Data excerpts
──────
-- ==== Sys2Proof/Tests/Slice0.lean ====
section
/-! SUPPORT. Tests on fixed values, from spec 95_test_vectors.md and by hand from the rules, and for every obligation with
hypotheses a witness: concrete values that meet all of them together. -/

namespace Sys2Proof.Tests

open Sys2Proof Sys2Proof.Machine

/-! ### Helpers: small states -/

/-- Parameters for tests: the general-knowledge select bytes of 95_test_vectors.md and the default verify target. -/
def params : Sys2Proof.Config.Params := { regSel0 := 0xF8#8, regSel1 := 0xF9#8, verifyAgainst := .requested }

/-- The reset state with the test parameters. -/
def base : State := { State.reset with params := params }

/-- An IDLE block with request words to present and prepared transport answers. -/
def idle (words : List ReqWord) (results : List Byte) : State :=
  { base with requests := words, transport := { base.transport with answers := results.map Answer.complete } }

/-- A WRV of +50 on channel 0 in progress, in control state `st`, with prepared transport answers. -/
def busy (st : FsmState) (results : List Byte) : State :=
  { idle [] results with blk := { Block.reset with state := st, op_r := 3#3, data_r := 0x32#8, enc_r := 0xB2#8 } }

/-- As `busy`, with the transport never completing. -/
def stuck (st : FsmState) : State :=
  { busy st [] with transport := { base.transport with answers := [.never] } }

/-- A reference device with zero in both registers (value 0x80). -/
def device : RefDevice :=
  { mem := [(0xF8, 0x80#8), (0xF9, 0x80#8)], ptr := 0xF9#8, rx := [], txn := none, corrupt := 0x00#8, otherWrites := [] }

/-- A state with the reference device in place. -/
def withDevice (d : RefDevice) (s : State) : State := { s with device := some d }

/-- The block after a step that answers a next state. -/
def blockAfter : Host.Outcome State Fault Refusal → Option Block
  | .next t => some t.blk
  | _ => none

/-- The response after a step, where there is one. -/
def responseAfter (o : Host.Outcome State Fault Refusal) : Option (Bool × Byte × BitVec 3) :=
  match blockAfter o with
  | some b => if b.done then some (b.resp_ok, b.resp_val, b.resp_err) else none
  | none => none

/-- The control state after a step. -/
def controlAfter (o : Host.Outcome State Fault Refusal) : Option FsmState := (blockAfter o).map (·.state)

/-! ### WellFormed: each check refuses an ill-formed request -/

theorem test_wellFormed_legal : ({ data := 0x64#8, ch := 0xFF#8, rsv := 0#5, op := 2#3 } : Request).wellFormed = true := by
  decide
theorem test_reservedZero_refuses : ({ data := 0#8, ch := 0#8, rsv := 1#5, op := 0#3 } : Request).wellFormed = false := by
  decide
theorem test_reservedZero_refuses_top : ({ data := 0#8, ch := 0#8, rsv := 16#5, op := 0#3 } : Request).wellFormed = false := by
  decide
theorem test_opDefined_refuses_5 : ({ data := 0#8, ch := 0#8, rsv := 0#5, op := 5#3 } : Request).wellFormed = false := by
  decide
theorem test_opDefined_refuses_6 : ({ data := 0#8, ch := 0#8, rsv := 0#5, op := 6#3 } : Request).wellFormed = false := by
  decide
theorem test_opDefined_refuses_7 : ({ data := 0#8, ch := 0#8, rsv := 0#5, op := 7#3 } : Request).wellFormed = false := by
  decide

/-! ### Decoding: words written out bit by bit from rules R90 and R91 (T-DEC-REQ-1 to 13) -/

theorem test_decode_enc : decode 0b01100100_00000000_00000_000#24 = .legal (.enc 0x64#8 0x00#8) := by decide
theorem test_decode_enc_channel : decode 0b11111111_11111111_00000_000#24 = .legal (.enc 0xFF#8 0xFF#8) := by decide
theorem test_decode_dec : decode 0b01001011_00000000_00000_001#24 = .legal (.dec 0x4B#8 0x00#8) := by decide
theorem test_decode_wr : decode 0b10110101_00000001_00000_010#24 = .legal (.wr 0xB5#8 0x01#8) := by decide
theorem test_decode_wrv : decode 0b00110010_00000000_00000_011#24 = .legal (.wrv 0x32#8 0x00#8) := by decide
theorem test_decode_rd : decode 0b00000000_00000001_00000_100#24 = .legal (.rd 0x00#8 0x01#8) := by decide
theorem test_decode_op5 : decode 0b00000000_00000000_00000_101#24 = .illegal .reservedOp := by decide
theorem test_decode_op6 : decode 0b00000000_00000000_00000_110#24 = .illegal .reservedOp := by decide
theorem test_decode_op7 : decode 0b00000000_00000000_00000_111#24 = .illegal .reservedOp := by decide
theorem test_decode_rsv1 : decode 0b00000000_00000000_00001_000#24 = .illegal .reservedField := by decide
theorem test_decode_rsv2 : decode 0b01100100_00000000_00010_010#24 = .illegal .reservedField := by decide
theorem test_decode_rsv31 : decode 0xFFFFFF#24 = .illegal .reservedField := by decide
theorem test_encode_wr : encode (.wr 0xB5#8 0x01#8) = 0xB50102#24 := by decide
theorem test_encode_rd : encode (.rd 0xFF#8 0x01#8) = 0xFF0104#24 := by decide
theorem test_table_wrv : decodeTableWord 24 0x320003 = some (.wrv 0x32#8 0x00#8) := by decide
theorem test_table_short : decodeTableWord 8 0xFF04 = some (.rd 0x00#8 0x00#8) := by decide

/-! ### The codec (95_test_vectors.md sections 1 and 2.1) -/

theorem test_encode_values :
    [0x64#8, 0xB5#8, 0x00#8, 0x80#8, 0x81#8, 0x7F#8, 0xFF#8, 0x9C#8].map Codec.encode =
      [0xE4#8, 0x4B#8, 0x80#8, 0x7F#8, 0x7F#8, 0xFF#8, 0x01#8, 0x64#8] := by decide
theorem test_decode_values :
    [0xE4#8, 0x4B#8, 0x80#8, 0x00#8, 0x7F#8, 0xFF#8, 0x01#8, 0x81#8].map Codec.decode =
      [0x64#8, 0xB5#8, 0x00#8, 0x00#8, 0x81#8, 0x7F#8, 0xFF#8, 0x01#8] := by decide

/-! ### One step of each request -/

/-- T-ENC-6 and T-ENC-8: saturation without an error; the channel is ignored. -/
theorem test_enc : responseAfter (exec (.enc 0x80#8 0x00#8) base) = some (true, 0x7F#8, 0#3) := by decide
theorem test_enc_channel : responseAfter (step (idle [0x01FF00#24] [])) = some (true, 0x81#8, 0#3) := by decide
/-- T-DEC-4 and T-DEC-1. -/
theorem test_dec : responseAfter (exec (.dec 0x7F#8 0x00#8) base) = some (true, 0x81#8, 0#3) := by decide
theorem test_dec_negative_zero : responseAfter (step (idle [0x000001#24] [])) = some (true, 0x00#8, 0#3) := by decide
/-- T-WR-2; and T-WR-5's acceptance, which encodes -128 as `0x7F`. -/
theorem test_wr_invalid : responseAfter (exec (.wr 0x05#8 0xFF#8) base) = some (false, 0x00#8, 1#3) := by decide
theorem test_wr_encodes : (blockAfter (exec (.wr 0x80#8 0x00#8) base)).map (·.enc_r) = some 0x7F#8 := by decide
/-- T-WRV-4 and T-WRV-5, the last step. -/
theorem test_wrv_verified :
    responseAfter (step { busy .rRead [0xB2#8] with blk := { (busy .rRead []).blk with vfy_r := true } }) =
      some (true, 0x32#8, 0#3) := by decide
theorem test_wrv_mismatch :
    responseAfter (step { busy .rRead [0xB3#8] with blk := { (busy .rRead []).blk with vfy_r := true } }) =
      some (false, 0x33#8, 4#3) := by decide
/-- T-RD-1; and T-RD-4's last step, a received `0x80` that is a valid zero. -/
theorem test_rd_invalid : responseAfter (exec (.rd 0x00#8 0x05#8) base) = some (false, 0x80#8, 1#3) := by decide
theorem test_rd_zero : responseAfter (step (busy .rRead [0x80#8])) = some (true, 0x00#8, 0#3) := by decide
/-- T-ILL-5 and T-ILL-6: no bus activity, and ILLEGAL_REQUEST before INVALID_CHANNEL. -/
theorem test_illegal_rsv : responseAfter (step (idle [0x640012#24] [])) = some (false, 0x80#8, 5#3) := by decide
theorem test_illegal_op : responseAfter (step (idle [0x000507#24] [])) = some (false, 0x80#8, 5#3) := by decide
/-- T-WR-4: any status but 0 fails the write. -/
theorem test_write_fails : responseAfter (step (busy .wEnd [0x02#8])) = some (false, 0x00#8, 2#3) := by decide
/-- T-WRV-10: the status of the pointer write is stored and not examined. -/
theorem test_pointer_status :
    (blockAfter (step (busy .rEnd [0x04#8]))).map (fun b => (b.state, b.status_r)) = some (.rReq, 0x04#8) := by decide
/-- T-WRV-6 and T-WRV-7: the two settings of `VERIFY_AGAINST` on a requested -128. -/
theorem test_verify_targets :
    ({ Block.reset with data_r := 0x80#8 }.verifyTarget params = 0x80#8) ∧
    ({ Block.reset with data_r := 0x80#8 }.verifyTarget { params with verifyAgainst := .saturated } = 0x81#8) := by decide
/-- T-RST-1 and T-RST-2: reset during R_AVAIL abandons the operation; the addressed register becomes a draw (rule R231). -/
theorem test_reset_mid_operation :
    (match step (withDevice device { busy .rAvail [] with rst := [.asserted false] }) with
      | .next t => (t.blk, t.reqReady, t.tValid, t.device.map (·.mem)) 
      | _ => (Block.reset, false, true, none)) = (Block.reset, true, false, some [(0xF9, 0x80#8)]) := by decide
/-- T-HAZ-1: a presented RD waits while a write is in progress. -/
theorem test_request_waits :
    controlAfter (exec (.rd 0x00#8 0x00#8) (busy .wData [0x00#8])) = some .wEnd := by decide
/-- Section 2.8, step 4: the device takes the byte and the pointer. -/
theorem test_device_write :
    (match step (withDevice { device with txn := some [0xF8#8, 0xB2#8] } (busy .wEnd [])) with
      | .next t => t.device.map (fun d => (d.mem, d.ptr))
      | _ => none) = some ([(0xF8, 0xB2#8), (0xF9, 0x80#8)], 0xF8#8) := by decide
/-- The host's interface: a presented instruction is the next one run. -/
theorem test_withFetchWord :
    responseAfter (step ((State.reset).withFetchWord 24 0x640000)) = some (true, 0xE4#8, 0#3) := by decide

/-! ### The assembler (rules R111 and R112) -/

/-- A line's request word. -/
def word? (text : List Char) : Option ReqWord :=
  match assembleLine text with
  | .line l => some l.word
  | _ => none

theorem test_asm_wr : word? ("WR ch0, 100 ; comment".toList) = some 0x640002#24 := by decide
theorem test_asm_enc : word? ("ENC  -75".toList) = some 0xB50000#24 := by decide
theorem test_asm_verify : word? ("write 0x01, -128, verify".toList) = some 0x800103#24 := by decide
theorem test_asm_raw : word? (".req 0x000005".toList) = some 0x000005#24 := by decide
theorem test_asm_range : assembleLine ("ENC -129".toList) = .bad := by decide
theorem test_asm_blank : assembleLine ("  ; only a comment".toList) = .blank := by decide

/-! ### Witnesses: values that meet the hypotheses of each obligation, clause by clause -/

theorem witness_CodecClosedForms :
    ((0x00#8).toNat ≤ 0x7F ∧ (0x7F#8).toNat ≤ 0x7F) ∧ (0x81 ≤ (0x81#8).toNat ∧ 0x81 ≤ (0xFF#8).toNat) ∧
    ((0x80#8).getLsbD 7 = true ∧ (0xFF#8).getLsbD 7 = true) ∧
    ((0x00#8).getLsbD 7 = false ∧ (0x7F#8).getLsbD 7 = false) := by decide

theorem witness_RoundTrip :
    (-127 ≤ sint8 0x81#8 ∧ sint8 0x81#8 ≤ 127) ∧ (-127 ≤ sint8 0x7F#8 ∧ sint8 0x7F#8 ≤ 127) := by decide

theorem witness_EncodeAfterDecode : 0x01#8 ≠ 0x00#8 ∧ 0xFF#8 ≠ 0x00#8 := by decide

theorem witness_CodecCollisionsAndImages :
    (0x00#8 ≠ 0x80#8 ∧ Codec.decode 0x00#8 = Codec.decode 0x80#8) ∧
    (0x80#8 ≠ 0x81#8 ∧ Codec.encode 0x80#8 = Codec.encode 0x81#8) := by decide

theorem witness_SignBitMapping :
    (0 ≤ sint8 0x00#8 ∧ 0 ≤ sint8 0x7F#8) ∧ (sint8 0x80#8 < 0 ∧ sint8 0xFF#8 < 0) := by decide

theorem witness_EncodeOfDecode : decode 0x320003#24 = .legal (.wrv 0x32#8 0x00#8) := by decide

theorem witness_DecodeRequestTable :
    ((0x000008#24).extractLsb' 3 5 ≠ 0#5 ∧ (0x0000F8#24).extractLsb' 3 5 ≠ 0#5) ∧
    ((0x000000#24).extractLsb' 3 5 = 0#5 ∧ (0x000001#24).extractLsb' 3 5 = 0#5 ∧
      (0x000002#24).extractLsb' 3 5 = 0#5 ∧ (0x000003#24).extractLsb' 3 5 = 0#5 ∧
      (0x000004#24).extractLsb' 3 5 = 0#5 ∧ (0x000005#24).extractLsb' 3 5 = 0#5 ∧
      (0x000007#24).extractLsb' 3 5 = 0#5) ∧
    ((0x000000#24).extractLsb' 0 3 = 0b000#3 ∧ (0x000001#24).extractLsb' 0 3 = 0b001#3 ∧
      (0x000002#24).extractLsb' 0 3 = 0b010#3 ∧ (0x000003#24).extractLsb' 0 3 = 0b011#3 ∧
      (0x000004#24).extractLsb' 0 3 = 0b100#3) ∧
    (0b101 ≤ ((0x000005#24).extractLsb' 0 3).toNat ∧ 0b101 ≤ ((0x000007#24).extractLsb' 0 3).toNat) :=
  ⟨by decide, by decide, by decide, by decide⟩

theorem witness_StepRunsDecodedRequest :
    (idle [0x320003#24] []).rstAsserted = false ∧ (idle [0x320003#24] []).requests = 0x320003#24 :: [] ∧
    decode 0x320003#24 = .legal (.wrv 0x32#8 0x00#8) := by decide

/-- The one hypothesis of EncCompletes and DecCompletes. -/
theorem witness_EncCompletes : base.Ready := by decide
theorem witness_DecCompletes : base.Ready := by decide

/-- The hypotheses of WrBegins, WrvBegins and RdBegins, on both channels. -/
theorem witness_WrBegins :
    base.Ready ∧ (0x00#8 = 0x00#8 ∨ 0x00#8 = 0x01#8) ∧ (0x01#8 = 0x00#8 ∨ 0x01#8 = 0x01#8) := by decide
theorem witness_WrvBegins :
    base.Ready ∧ (0x00#8 = 0x00#8 ∨ 0x00#8 = 0x01#8) ∧ (0x01#8 = 0x00#8 ∨ 0x01#8 = 0x01#8) := by decide
theorem witness_RdBegins :
    base.Ready ∧ (0x00#8 = 0x00#8 ∨ 0x00#8 = 0x01#8) ∧ (0x01#8 = 0x00#8 ∨ 0x01#8 = 0x01#8) := by decide

theorem witness_InvalidChannelCompletes :
    base.Ready ∧ (0x02#8 ≠ 0x00#8 ∧ 0x02#8 ≠ 0x01#8) ∧ (0xFF#8 ≠ 0x00#8 ∧ 0xFF#8 ≠ 0x01#8) := by decide

theorem witness_IllegalRequestCompletes (w : ReqWord) :
    (idle [w] []).rstAsserted = false ∧ (idle [w] []).Ready ∧ (idle [w] []).requests = w :: [] ∧
    ((0x000008#24).extractLsb' 3 5 ≠ 0#5 ∧ (0x0000F8#24).extractLsb' 3 5 ≠ 0#5 ∧
      0b101 ≤ ((0x000005#24).extractLsb' 0 3).toNat ∧ 0b101 ≤ ((0x000507#24).extractLsb' 0 3).toNat) :=
  ⟨rfl, ⟨rfl, rfl⟩, rfl, by decide⟩

theorem witness_RequestTakenOnlyWhenReady :
    (∃ t, step (idle [0x640000#24, 0x000004#24] []) = .next t ∧ (idle [0x640000#24, 0x000004#24] []).reqReady = true) ∧
    (∃ t, step (busy .wData [0x00#8]) = .next t ∧ (busy .wData [0x00#8]).reqReady = false) :=
  ⟨⟨_, rfl, by decide⟩, ⟨_, rfl, by decide⟩⟩

theorem witness_BusyRequestWaits :
    (busy .wData [0x00#8]).blk.state ≠ .idle ∧ ∃ t, exec (.rd 0x00#8 0x01#8) (busy .wData [0x00#8]) = .next t :=
  ⟨by decide, _, rfl⟩

theorem witness_PassingSteps :
    (∀ st, (busy st [0x07#8]).rstAsserted = false ∧ (busy st [0x07#8]).blk.state = st) ∧
    (∃ s', performPrimitive (.tBegin 0x48#7) (busy .wBegin [0x07#8]).tick = .completes 0x07#8 s') ∧
    (∃ s', performPrimitive (.tWrite (selectByte params 0x00#8)) (busy .wSel [0x07#8]).tick = .completes 0x07#8 s') ∧
    (∃ s', performPrimitive (.tWrite 0xB2#8) (busy .wData [0x07#8]).tick = .completes 0x07#8 s') ∧
    (∃ s', performPrimitive (.tBegin 0x48#7) (busy .rBegin [0x07#8]).tick = .completes 0x07#8 s') ∧
    (∃ s', performPrimitive (.tWrite (selectByte params 0x00#8)) (busy .rSel [0x07#8]).tick = .completes 0x07#8 s') ∧
    (∃ s', performPrimitive (.tEnd false) (busy .rEnd [0x07#8]).tick = .completes 0x07#8 s') ∧
    (∃ s', performPrimitive (.tRequest 0x48#7 0x01#8 true) (busy .rReq [0x07#8]).tick = .completes 0x07#8 s') :=
  ⟨fun _ => ⟨rfl, rfl⟩, ⟨_, rfl⟩, ⟨_, rfl⟩, ⟨_, rfl⟩, ⟨_, rfl⟩, ⟨_, rfl⟩, ⟨_, rfl⟩, ⟨_, rfl⟩⟩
──────
WHAT IS NEEDED:
A word-for-word copy of the lines above from the one with "(rule R231). -/" through the one with "(match step (withDevice device", inclusive, is the only output wanted.

WRITTEN ANSWER:
/-- T-RST-1 and T-RST-2: reset during R_AVAIL abandons the operation; the addressed register becomes a draw (rule R231). -/
theorem test_reset_mid_operation :
    (match step (withDevice device { busy .rAvail [] with rst := [.asserted false] }) with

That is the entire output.